# Problem to work on
Among the entries below, extract exactly the lines that run from the one with "else [(a, b)]" through the one with "Exchange Unit -/", both ends included.

# Provided entries
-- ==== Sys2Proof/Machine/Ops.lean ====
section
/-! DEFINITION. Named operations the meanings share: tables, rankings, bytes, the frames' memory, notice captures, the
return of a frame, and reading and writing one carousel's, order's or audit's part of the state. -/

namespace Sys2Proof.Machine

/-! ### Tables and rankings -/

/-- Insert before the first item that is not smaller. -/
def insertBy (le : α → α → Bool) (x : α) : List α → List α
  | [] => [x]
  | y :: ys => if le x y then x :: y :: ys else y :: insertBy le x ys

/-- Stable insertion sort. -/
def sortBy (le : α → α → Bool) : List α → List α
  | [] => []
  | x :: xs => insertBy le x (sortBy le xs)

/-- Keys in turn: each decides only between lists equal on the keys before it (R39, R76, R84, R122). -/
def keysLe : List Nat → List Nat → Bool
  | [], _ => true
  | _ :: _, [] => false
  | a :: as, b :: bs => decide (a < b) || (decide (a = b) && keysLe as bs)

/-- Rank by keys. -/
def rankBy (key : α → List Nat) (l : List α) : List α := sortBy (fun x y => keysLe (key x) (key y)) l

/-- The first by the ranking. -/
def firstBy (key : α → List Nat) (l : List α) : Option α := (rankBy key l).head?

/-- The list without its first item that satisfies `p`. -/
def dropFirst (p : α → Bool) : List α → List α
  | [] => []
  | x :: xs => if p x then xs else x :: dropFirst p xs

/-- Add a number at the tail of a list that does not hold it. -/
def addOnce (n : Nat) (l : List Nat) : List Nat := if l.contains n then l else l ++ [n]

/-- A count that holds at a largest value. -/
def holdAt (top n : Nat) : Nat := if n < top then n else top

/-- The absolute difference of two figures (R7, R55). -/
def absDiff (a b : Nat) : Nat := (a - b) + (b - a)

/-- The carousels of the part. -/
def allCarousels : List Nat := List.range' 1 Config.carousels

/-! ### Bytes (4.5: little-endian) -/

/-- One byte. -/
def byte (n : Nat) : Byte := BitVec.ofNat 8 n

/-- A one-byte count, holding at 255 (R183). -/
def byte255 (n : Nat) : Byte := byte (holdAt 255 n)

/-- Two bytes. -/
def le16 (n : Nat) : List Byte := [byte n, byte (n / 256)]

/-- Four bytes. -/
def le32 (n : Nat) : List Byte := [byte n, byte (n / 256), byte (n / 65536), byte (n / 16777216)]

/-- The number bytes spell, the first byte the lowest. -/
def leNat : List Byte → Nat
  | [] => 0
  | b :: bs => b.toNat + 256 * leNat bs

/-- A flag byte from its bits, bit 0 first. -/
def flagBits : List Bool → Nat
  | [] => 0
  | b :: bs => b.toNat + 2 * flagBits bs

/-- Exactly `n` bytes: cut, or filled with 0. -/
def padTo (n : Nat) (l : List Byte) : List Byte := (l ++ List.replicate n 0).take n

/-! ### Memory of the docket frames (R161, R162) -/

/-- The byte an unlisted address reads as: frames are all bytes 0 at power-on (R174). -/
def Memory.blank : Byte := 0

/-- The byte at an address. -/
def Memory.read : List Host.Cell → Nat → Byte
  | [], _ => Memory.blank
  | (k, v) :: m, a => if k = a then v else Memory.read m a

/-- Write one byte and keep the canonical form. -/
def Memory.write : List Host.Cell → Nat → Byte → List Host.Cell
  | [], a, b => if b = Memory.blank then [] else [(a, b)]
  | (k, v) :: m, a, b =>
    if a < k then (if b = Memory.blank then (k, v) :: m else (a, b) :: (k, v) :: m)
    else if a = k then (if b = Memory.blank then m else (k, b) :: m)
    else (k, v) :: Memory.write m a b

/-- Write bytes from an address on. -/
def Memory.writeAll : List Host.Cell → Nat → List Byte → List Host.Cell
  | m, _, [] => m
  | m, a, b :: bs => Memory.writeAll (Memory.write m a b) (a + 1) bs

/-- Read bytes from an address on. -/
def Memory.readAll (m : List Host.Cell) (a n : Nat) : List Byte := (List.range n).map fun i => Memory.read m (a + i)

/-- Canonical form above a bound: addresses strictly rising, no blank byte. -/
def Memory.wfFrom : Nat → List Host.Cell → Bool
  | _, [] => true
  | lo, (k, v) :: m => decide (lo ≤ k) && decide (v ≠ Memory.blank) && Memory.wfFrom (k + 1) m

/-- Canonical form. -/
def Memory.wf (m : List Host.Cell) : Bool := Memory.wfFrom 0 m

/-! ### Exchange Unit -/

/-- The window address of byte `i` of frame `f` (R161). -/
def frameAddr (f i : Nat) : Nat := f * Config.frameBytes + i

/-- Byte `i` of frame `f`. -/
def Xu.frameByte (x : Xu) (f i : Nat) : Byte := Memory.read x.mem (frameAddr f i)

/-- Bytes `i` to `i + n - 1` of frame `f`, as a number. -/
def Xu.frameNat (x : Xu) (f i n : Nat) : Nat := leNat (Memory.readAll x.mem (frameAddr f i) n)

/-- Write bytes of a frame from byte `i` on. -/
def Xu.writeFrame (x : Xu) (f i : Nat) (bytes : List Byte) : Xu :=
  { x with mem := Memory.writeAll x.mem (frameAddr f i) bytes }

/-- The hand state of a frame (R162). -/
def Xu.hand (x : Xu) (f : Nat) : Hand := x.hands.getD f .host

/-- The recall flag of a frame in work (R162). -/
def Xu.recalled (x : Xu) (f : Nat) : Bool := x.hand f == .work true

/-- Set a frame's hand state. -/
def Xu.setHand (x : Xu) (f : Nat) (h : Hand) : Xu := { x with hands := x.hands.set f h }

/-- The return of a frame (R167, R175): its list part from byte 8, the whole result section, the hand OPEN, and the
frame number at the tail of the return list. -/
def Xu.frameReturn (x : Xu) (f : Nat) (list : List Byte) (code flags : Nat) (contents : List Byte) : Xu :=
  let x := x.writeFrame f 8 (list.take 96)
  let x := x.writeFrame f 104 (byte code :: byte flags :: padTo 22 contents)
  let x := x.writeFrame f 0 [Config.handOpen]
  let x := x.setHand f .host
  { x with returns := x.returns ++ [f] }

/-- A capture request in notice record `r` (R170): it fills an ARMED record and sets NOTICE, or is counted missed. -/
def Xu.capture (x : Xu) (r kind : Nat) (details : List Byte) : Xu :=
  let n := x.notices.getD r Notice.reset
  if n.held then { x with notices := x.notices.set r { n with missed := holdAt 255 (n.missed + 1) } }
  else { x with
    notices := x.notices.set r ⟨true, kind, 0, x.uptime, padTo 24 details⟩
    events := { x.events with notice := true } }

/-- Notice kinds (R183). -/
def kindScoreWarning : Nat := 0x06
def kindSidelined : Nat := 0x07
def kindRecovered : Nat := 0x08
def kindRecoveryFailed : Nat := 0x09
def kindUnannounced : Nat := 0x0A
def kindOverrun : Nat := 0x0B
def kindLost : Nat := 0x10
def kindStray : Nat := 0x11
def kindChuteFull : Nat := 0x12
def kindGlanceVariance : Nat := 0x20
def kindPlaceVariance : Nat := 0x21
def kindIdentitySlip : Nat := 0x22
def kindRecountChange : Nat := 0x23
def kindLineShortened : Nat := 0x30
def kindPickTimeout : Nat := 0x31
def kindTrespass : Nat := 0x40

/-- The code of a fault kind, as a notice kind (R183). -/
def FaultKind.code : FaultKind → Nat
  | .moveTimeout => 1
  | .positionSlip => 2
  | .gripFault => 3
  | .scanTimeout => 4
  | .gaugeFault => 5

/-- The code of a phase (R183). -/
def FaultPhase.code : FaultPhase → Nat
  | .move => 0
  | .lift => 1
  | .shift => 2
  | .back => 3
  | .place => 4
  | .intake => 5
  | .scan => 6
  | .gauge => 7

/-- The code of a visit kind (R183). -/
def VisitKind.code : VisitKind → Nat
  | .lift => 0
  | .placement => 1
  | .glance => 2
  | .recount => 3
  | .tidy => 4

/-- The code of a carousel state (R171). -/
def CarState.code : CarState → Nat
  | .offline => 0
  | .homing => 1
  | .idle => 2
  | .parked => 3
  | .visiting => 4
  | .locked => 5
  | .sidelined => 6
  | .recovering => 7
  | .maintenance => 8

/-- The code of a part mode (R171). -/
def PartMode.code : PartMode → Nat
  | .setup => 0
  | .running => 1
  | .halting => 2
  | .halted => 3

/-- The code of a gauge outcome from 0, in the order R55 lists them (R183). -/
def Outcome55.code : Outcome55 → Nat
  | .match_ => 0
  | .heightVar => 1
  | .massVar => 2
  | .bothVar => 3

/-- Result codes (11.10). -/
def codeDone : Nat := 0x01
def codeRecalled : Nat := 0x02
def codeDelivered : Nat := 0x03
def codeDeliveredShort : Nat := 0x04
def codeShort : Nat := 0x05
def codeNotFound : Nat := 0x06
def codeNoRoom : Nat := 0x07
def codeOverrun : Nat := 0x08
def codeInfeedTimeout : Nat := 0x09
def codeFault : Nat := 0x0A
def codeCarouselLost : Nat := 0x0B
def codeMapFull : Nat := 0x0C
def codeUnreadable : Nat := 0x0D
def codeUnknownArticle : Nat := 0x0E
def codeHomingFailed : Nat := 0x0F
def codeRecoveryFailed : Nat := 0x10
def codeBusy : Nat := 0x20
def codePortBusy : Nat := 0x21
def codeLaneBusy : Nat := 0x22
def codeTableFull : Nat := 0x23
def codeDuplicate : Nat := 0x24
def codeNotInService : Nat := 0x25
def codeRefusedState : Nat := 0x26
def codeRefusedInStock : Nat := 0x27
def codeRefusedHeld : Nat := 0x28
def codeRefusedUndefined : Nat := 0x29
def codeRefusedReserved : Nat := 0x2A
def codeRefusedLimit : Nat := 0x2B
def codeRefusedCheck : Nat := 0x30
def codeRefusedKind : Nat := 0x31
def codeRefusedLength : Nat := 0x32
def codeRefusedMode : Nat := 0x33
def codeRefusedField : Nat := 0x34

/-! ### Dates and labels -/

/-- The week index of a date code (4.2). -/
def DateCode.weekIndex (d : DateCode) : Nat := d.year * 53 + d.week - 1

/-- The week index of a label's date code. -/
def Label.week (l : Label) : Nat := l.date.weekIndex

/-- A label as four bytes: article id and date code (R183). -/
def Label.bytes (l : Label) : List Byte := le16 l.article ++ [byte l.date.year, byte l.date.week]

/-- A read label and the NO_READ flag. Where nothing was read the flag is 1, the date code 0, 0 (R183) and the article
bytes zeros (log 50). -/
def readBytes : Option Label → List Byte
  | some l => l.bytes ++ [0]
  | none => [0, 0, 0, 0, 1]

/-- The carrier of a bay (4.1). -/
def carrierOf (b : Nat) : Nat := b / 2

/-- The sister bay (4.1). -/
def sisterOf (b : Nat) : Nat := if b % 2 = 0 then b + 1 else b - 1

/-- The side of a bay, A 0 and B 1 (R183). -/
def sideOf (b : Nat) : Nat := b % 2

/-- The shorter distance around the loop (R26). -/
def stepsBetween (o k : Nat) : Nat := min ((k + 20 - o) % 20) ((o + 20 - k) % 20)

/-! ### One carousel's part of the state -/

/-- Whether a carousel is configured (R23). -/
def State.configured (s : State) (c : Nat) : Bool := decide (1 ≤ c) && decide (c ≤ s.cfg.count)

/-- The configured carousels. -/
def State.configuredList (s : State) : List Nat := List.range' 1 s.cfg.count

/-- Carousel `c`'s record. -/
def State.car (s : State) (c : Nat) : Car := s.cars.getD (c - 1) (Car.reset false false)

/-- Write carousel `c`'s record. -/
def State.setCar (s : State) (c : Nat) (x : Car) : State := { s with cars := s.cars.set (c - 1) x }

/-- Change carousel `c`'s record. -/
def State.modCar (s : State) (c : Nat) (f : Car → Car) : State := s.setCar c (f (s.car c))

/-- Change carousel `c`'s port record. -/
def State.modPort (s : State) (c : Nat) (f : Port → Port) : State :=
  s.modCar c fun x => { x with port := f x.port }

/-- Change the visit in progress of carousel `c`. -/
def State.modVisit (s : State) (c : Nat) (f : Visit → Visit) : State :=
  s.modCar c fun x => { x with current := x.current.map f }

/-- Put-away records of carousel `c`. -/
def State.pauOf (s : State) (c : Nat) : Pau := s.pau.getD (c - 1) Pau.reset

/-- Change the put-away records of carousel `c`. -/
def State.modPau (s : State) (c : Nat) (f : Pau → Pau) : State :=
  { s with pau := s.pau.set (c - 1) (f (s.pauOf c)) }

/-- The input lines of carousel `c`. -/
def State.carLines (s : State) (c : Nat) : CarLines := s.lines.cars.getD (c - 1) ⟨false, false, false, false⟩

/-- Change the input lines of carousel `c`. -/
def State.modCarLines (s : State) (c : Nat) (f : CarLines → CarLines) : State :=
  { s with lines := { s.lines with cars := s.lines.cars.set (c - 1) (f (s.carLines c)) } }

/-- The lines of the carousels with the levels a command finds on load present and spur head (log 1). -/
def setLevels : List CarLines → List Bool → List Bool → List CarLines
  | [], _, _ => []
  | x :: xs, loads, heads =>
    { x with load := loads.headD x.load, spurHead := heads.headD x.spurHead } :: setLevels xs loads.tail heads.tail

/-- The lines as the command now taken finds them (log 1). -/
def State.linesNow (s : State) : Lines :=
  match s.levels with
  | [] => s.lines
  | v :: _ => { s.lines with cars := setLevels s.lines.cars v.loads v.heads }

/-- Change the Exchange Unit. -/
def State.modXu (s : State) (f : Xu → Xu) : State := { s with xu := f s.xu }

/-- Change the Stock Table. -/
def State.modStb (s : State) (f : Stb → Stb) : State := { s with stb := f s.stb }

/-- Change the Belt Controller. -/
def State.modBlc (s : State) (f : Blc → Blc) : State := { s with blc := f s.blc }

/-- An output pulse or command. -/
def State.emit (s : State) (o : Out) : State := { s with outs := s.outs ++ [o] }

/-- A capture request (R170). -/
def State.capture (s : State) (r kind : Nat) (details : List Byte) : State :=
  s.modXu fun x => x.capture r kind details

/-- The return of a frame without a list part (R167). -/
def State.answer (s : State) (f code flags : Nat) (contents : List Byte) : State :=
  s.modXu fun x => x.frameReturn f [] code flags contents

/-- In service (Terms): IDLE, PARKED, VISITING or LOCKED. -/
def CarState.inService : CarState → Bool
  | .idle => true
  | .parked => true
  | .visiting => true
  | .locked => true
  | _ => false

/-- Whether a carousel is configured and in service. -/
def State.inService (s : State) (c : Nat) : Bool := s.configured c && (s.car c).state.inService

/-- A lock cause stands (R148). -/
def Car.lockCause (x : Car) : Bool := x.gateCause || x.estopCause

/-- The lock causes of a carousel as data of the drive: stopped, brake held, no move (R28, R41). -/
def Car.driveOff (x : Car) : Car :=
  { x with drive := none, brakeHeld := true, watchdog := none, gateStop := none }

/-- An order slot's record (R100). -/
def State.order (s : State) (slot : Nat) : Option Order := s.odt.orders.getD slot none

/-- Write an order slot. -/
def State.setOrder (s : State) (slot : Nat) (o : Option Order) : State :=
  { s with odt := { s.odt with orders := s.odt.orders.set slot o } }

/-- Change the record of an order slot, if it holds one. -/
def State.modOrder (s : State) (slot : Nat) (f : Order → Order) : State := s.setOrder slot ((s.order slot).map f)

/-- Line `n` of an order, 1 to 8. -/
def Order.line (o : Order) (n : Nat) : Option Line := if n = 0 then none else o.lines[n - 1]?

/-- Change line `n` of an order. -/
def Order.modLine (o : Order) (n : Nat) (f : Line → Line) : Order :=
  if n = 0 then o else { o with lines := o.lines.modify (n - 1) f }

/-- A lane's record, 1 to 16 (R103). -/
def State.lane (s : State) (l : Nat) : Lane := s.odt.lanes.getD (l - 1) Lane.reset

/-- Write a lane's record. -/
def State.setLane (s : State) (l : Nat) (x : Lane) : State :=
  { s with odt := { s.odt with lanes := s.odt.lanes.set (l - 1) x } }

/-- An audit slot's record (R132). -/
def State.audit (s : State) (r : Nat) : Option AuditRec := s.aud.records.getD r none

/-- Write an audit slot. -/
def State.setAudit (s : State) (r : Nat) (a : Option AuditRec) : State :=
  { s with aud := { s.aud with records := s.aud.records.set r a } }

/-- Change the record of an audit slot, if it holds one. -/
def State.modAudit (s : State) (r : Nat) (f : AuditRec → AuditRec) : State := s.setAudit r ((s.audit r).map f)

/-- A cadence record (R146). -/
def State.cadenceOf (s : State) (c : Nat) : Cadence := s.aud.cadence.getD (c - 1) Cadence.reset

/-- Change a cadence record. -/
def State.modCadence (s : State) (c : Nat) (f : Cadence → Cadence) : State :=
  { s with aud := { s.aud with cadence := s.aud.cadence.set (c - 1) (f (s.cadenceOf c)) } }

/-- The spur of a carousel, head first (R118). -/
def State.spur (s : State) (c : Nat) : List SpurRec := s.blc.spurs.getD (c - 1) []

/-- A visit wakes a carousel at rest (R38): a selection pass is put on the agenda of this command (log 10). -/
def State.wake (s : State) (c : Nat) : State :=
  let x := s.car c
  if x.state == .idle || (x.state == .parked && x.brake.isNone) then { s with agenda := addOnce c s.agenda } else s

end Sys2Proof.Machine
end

---

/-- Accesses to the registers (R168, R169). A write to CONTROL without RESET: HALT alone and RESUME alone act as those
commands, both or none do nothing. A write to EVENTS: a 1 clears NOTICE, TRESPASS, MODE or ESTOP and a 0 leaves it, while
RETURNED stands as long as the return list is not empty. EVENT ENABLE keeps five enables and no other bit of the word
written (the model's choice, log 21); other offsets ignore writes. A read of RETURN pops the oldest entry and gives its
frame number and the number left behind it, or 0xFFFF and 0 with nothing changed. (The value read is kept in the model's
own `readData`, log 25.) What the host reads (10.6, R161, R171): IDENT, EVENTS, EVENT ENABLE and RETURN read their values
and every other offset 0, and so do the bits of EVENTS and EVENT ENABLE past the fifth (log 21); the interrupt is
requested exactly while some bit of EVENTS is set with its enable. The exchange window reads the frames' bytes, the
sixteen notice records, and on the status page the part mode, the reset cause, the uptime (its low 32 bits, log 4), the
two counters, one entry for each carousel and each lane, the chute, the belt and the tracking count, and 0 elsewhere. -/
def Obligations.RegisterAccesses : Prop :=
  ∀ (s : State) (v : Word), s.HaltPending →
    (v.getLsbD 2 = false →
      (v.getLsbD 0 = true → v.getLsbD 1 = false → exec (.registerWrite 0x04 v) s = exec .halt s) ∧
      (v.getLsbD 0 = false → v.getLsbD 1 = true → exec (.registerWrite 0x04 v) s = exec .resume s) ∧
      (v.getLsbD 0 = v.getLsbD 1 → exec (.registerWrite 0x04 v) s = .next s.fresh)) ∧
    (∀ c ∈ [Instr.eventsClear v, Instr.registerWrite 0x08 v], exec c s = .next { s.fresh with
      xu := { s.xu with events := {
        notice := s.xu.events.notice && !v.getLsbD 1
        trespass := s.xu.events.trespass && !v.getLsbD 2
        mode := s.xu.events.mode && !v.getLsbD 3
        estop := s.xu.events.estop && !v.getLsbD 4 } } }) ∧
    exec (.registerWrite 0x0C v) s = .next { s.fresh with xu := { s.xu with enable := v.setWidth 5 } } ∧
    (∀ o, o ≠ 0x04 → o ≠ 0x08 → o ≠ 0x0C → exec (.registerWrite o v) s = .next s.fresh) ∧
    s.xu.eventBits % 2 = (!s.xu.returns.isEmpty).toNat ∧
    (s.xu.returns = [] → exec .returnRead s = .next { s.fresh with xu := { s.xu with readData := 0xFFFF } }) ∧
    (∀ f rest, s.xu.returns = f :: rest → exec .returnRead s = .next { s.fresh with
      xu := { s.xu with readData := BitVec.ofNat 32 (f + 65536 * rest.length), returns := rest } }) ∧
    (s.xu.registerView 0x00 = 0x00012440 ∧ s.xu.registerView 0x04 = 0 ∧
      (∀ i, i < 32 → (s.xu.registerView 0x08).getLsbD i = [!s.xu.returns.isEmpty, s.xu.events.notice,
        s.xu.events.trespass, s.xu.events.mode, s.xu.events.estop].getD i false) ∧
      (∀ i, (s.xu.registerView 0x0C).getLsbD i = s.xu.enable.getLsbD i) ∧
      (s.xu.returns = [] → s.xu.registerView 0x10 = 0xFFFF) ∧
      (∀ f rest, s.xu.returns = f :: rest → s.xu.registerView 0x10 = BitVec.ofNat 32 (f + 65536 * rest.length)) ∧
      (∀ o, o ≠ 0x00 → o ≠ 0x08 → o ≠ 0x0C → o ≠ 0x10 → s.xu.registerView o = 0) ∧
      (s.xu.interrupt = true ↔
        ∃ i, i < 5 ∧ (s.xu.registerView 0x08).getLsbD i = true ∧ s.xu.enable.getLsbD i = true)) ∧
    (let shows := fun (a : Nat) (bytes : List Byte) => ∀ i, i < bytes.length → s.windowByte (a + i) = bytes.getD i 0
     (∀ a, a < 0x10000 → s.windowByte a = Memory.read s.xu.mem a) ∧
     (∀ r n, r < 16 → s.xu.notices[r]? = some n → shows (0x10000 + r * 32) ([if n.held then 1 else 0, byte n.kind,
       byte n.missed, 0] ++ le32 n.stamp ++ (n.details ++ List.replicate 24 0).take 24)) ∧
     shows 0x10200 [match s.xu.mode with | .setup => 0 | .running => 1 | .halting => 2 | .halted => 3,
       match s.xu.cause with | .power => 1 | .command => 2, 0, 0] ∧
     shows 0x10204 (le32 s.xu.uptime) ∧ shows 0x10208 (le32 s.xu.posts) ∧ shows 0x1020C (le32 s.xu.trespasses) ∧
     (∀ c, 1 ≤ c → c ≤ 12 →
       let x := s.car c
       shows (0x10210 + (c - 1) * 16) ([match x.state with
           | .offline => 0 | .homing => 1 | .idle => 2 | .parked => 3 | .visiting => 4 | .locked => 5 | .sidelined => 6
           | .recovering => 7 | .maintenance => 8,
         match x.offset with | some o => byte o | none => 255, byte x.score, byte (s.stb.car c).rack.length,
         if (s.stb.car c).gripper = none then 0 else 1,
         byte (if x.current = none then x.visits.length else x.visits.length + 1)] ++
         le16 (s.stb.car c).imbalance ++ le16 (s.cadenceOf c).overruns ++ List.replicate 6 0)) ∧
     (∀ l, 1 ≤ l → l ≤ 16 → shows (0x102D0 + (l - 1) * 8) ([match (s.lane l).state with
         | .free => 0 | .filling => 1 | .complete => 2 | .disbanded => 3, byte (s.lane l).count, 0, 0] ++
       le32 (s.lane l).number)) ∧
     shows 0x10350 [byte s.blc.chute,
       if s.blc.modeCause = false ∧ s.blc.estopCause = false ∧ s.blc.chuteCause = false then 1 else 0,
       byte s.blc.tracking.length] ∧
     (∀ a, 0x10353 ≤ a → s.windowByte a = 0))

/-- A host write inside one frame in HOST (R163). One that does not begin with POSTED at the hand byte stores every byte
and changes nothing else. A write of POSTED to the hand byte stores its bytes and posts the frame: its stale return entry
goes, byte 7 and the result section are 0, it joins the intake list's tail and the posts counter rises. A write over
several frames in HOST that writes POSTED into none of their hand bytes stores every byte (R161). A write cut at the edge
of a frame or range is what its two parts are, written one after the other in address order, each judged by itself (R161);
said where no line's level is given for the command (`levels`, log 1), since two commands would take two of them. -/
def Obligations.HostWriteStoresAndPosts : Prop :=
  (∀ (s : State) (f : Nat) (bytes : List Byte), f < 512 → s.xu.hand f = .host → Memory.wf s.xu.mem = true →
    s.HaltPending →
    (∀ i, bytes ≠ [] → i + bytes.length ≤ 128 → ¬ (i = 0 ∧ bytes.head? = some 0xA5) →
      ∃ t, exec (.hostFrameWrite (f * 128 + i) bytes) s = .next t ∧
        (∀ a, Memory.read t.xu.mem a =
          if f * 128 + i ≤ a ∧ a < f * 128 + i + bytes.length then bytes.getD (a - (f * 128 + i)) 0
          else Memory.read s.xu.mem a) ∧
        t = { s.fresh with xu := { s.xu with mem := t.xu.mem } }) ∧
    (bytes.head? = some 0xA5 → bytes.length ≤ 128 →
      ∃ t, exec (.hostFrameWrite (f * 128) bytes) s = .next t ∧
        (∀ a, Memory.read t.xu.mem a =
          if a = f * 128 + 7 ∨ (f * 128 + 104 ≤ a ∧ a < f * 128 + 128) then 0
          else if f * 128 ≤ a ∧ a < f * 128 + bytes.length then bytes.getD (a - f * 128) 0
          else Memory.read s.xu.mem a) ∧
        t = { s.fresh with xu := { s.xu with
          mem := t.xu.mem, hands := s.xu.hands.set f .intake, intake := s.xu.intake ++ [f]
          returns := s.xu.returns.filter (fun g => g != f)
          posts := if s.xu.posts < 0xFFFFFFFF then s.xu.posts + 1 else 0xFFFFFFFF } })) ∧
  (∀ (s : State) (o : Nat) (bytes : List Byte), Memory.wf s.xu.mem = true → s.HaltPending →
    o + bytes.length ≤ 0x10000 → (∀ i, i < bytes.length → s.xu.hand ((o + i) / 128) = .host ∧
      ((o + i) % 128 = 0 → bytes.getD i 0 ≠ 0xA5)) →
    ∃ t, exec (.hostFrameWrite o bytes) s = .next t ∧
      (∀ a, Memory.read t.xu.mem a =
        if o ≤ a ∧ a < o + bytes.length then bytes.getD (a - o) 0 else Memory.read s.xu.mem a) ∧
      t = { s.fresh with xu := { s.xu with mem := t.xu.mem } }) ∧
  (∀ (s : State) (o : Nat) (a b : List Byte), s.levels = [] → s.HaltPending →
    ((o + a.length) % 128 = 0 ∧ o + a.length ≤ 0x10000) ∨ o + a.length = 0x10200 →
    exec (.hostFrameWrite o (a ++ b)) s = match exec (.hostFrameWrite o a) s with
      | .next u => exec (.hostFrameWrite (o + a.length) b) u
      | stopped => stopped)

# Output of the exercise
  | [], a, b => if b = Memory.blank then [] else [(a, b)]
  | (k, v) :: m, a, b =>
    if a < k then (if b = Memory.blank then (k, v) :: m else (a, b) :: (k, v) :: m)
    else if a = k then (if b = Memory.blank then m else (k, b) :: m)
    else (k, v) :: Memory.write m a b

/-- Write bytes from an address on. -/
def Memory.writeAll : List Host.Cell → Nat → List Byte → List Host.Cell
  | m, _, [] => m
  | m, a, b :: bs => Memory.writeAll (Memory.write m a b) (a + 1) bs

/-- Read bytes from an address on. -/
def Memory.readAll (m : List Host.Cell) (a n : Nat) : List Byte := (List.range n).map fun i => Memory.read m (a + i)

/-- Canonical form above a bound: addresses strictly rising, no blank byte. -/
def Memory.wfFrom : Nat → List Host.Cell → Bool
  | _, [] => true
  | lo, (k, v) :: m => decide (lo ≤ k) && decide (v ≠ Memory.blank) && Memory.wfFrom (k + 1) m

/-- Canonical form. -/
def Memory.wf (m : List Host.Cell) : Bool := Memory.wfFrom 0 m

/-! ### Exchange Unit -/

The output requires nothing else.